Даже после того как наш кружок распался и занятия прекратились, я часто встречался с Фурманом на соревнованиях или в Чиго-ринском клубе. В 1964 году в чемпионате Ленинграда мне удалось выиграть у него, вероятно, одну из лучших партий того периода моей жизни. Играя черными, я понимал, что в академической борьбе за уравнение у меня шансов немного, и уже в дебюте пожертвовал качество. Какая-то инициатива у меня была, его король был вынужден временно задержаться в центре. Это было психологически верное решение. Дело было даже не в резкой перемене обстановки на доске. Вследствие своих обширных знаний и большой культуры дебюта плохие или даже худшие позиции у него практически не встречались, и он играл их менее уверенно. Мне кажется, что по той же причине игра выдающихся знатоков дебюта Портиша (в 60—70-е годы) и Каспарова в худших или несколько худших позициях также слабее — относительно, разумеется, — по сравнению с их же собственной игрой при нарастающем позиционном давлении, в сложном миттельшпиле, при фигурной атаке или в техническом окончании.
В 1966 году я проходил действительную службу в рядах Советской Армии. За официальной формулировкой этой скрывались проживание дома, крайне редкое ношение формы, игра блиц и в карты в шахматном клубе Дома офицеров; впрочем, иногда играл и в армейских соревнованиях за Ленинградский военный округ. В один из солнечных весенних дней мы — мои коллеги по спортивной роте Марк Цейтлин, Эрик Аверкин и я — получили предписание: помочь с переездом на новую квартиру Фурману — нашему тренеру и одноклубнику. Помню немудреную обстановку, шахматные книги, стопки бюллетеней, выпускавшихся тогда по поводу любого мало-мальски пристойного турнира. Когда к часу дня операция была успешно завершена, Сёма сказал: «Это дело надо обмыть». Он пригласил нас в ресторан «Москва» на Невском проспекте, тогда очень престижный. «Что будем пить, ребята?» - спросил он. «Как скажете, Семен Абрамович», - отвечали мы. Литр водки за обедом был выпит легко, и Сёма пил наравне с нами. Он вообще не чурался рюмки, был человеком компанейским и расположенным ко всем, кто также был расположен к нему. В три часа мы уже выходили из ресторана, довольный Сёма снова благодарил нас за помощь, но и у нас настроение было замечательное: хотя до вечера было еще далеко, день службы уже прошел, Невский и вся жизнь лежали тогда перед нами...

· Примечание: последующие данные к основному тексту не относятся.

-- ==== Sys2Proof/Laws/State.lean ====
section
/-! SUPPORT. One lemma per field per update of the state, so that no later proof unfolds an update. -/

namespace Sys2Proof.Machine

variable (s : State)

/-! ### `State.atTime` -/

@[simp] theorem State.atTime_servicePin (t : Time) : (s.atTime t).servicePin = s.servicePin := rfl
@[simp] theorem State.atTime_settings (t : Time) : (s.atTime t).settings = s.settings := rfl
@[simp] theorem State.atTime_scan (t : Time) : (s.atTime t).scan = s.scan := rfl
@[simp] theorem State.atTime_tracker (t : Time) : (s.atTime t).tracker = s.tracker := rfl
@[simp] theorem State.atTime_apertures (t : Time) : (s.atTime t).apertures = s.apertures := rfl
@[simp] theorem State.atTime_expression (t : Time) : (s.atTime t).expression = s.expression := rfl
@[simp] theorem State.atTime_contexts (t : Time) : (s.atTime t).contexts = s.contexts := rfl
@[simp] theorem State.atTime_keys (t : Time) : (s.atTime t).keys = s.keys := rfl
@[simp] theorem State.atTime_quiet (t : Time) : (s.atTime t).quiet = s.quiet := rfl
@[simp] theorem State.atTime_queue (t : Time) : (s.atTime t).queue = s.queue := rfl
@[simp] theorem State.atTime_heat (t : Time) : (s.atTime t).heat = s.heat := rfl
@[simp] theorem State.atTime_hub (t : Time) : (s.atTime t).hub = s.hub := rfl
@[simp] theorem State.atTime_voicing (t : Time) : (s.atTime t).voicing = s.voicing := rfl
@[simp] theorem State.atTime_pedals (t : Time) : (s.atTime t).pedals = s.pedals := rfl
@[simp] theorem State.atTime_cue (t : Time) : (s.atTime t).cue = s.cue := rfl
@[simp] theorem State.atTime_port (t : Time) : (s.atTime t).port = s.port := rfl
@[simp] theorem State.atTime_loader (t : Time) : (s.atTime t).loader = s.loader := rfl
@[simp] theorem State.atTime_openCount (t : Time) : (s.atTime t).openCount = s.openCount := rfl
@[simp] theorem State.atTime_pending (t : Time) : (s.atTime t).pending = s.pending := rfl
@[simp] theorem State.atTime_key (t : Time) (j : Key) : (s.atTime t).key j = s.key j := rfl
@[simp] theorem State.atTime_voice (t : Time) (j : Key) : (s.atTime t).voice j = s.voice j := rfl
@[simp] theorem State.atTime_heatOf (t : Time) (j : Key) : (s.atTime t).heatOf j = s.heatOf j := rfl
@[simp] theorem State.atTime_context (t : Time) (o' : Source) : (s.atTime t).context o' = s.context o' :=
  by cases o' <;> rfl
@[simp] theorem State.atTime_half (t : Time) (h' : Half) : (s.atTime t).half h' = s.half h' :=
  by cases h' <;> rfl
@[simp] theorem State.atTime_pedal (t : Time) (p' : Pedal) : (s.atTime t).pedal p' = s.pedal p' :=
  by cases p' <;> rfl
@[simp] theorem State.atTime_setting (t : Time) (y : Setting) : (s.atTime t).setting y = s.setting y := rfl
@[simp] theorem State.atTime_owner (t : Time) (j : Key) : (s.atTime t).owner j = s.owner j := rfl
@[simp] theorem State.atTime_clock (t : Time) : (s.atTime t).clock = t := rfl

Полгода спустя он тяжело заболел: потеряв за месяц около двадцати килограммов, Фурман должен был, не закончив турнира и вернувшись в Ленинград, подвергнуться тяжелейшей операции. Я сам работал уже в Чигоринском клубе и, помню, ходил по инстанциям с письмом-просьбой шахматной федерации, чтобы Фурмана прооперировал Мельников — светила тогдашней онкологии, что и произошло. Операция удалась, и болезнь отступила, чтобы вернуться обратно через одиннадцать лет. Но годы эти стали особыми в его жизни, потому что в них вошел Карпов.
Летом 1971 года в доме отдыха архитекторов в Зеленогорске, под Ленинградом, я помогал Корчному готовиться к матчу с Геллером. В соседнем коттедже жили Фурман с Карповым. Изредка, когда время приближалось к предобеденному, мы навещали их. На подходе к домику Корчной и я нарочито громко говорили, давая знать о своем приближении, дабы не вторгнуться нечаянно в тайну анализа; если же окна были затворены, бросали в них горсть песку, как это делали любовники в старинных французских романах.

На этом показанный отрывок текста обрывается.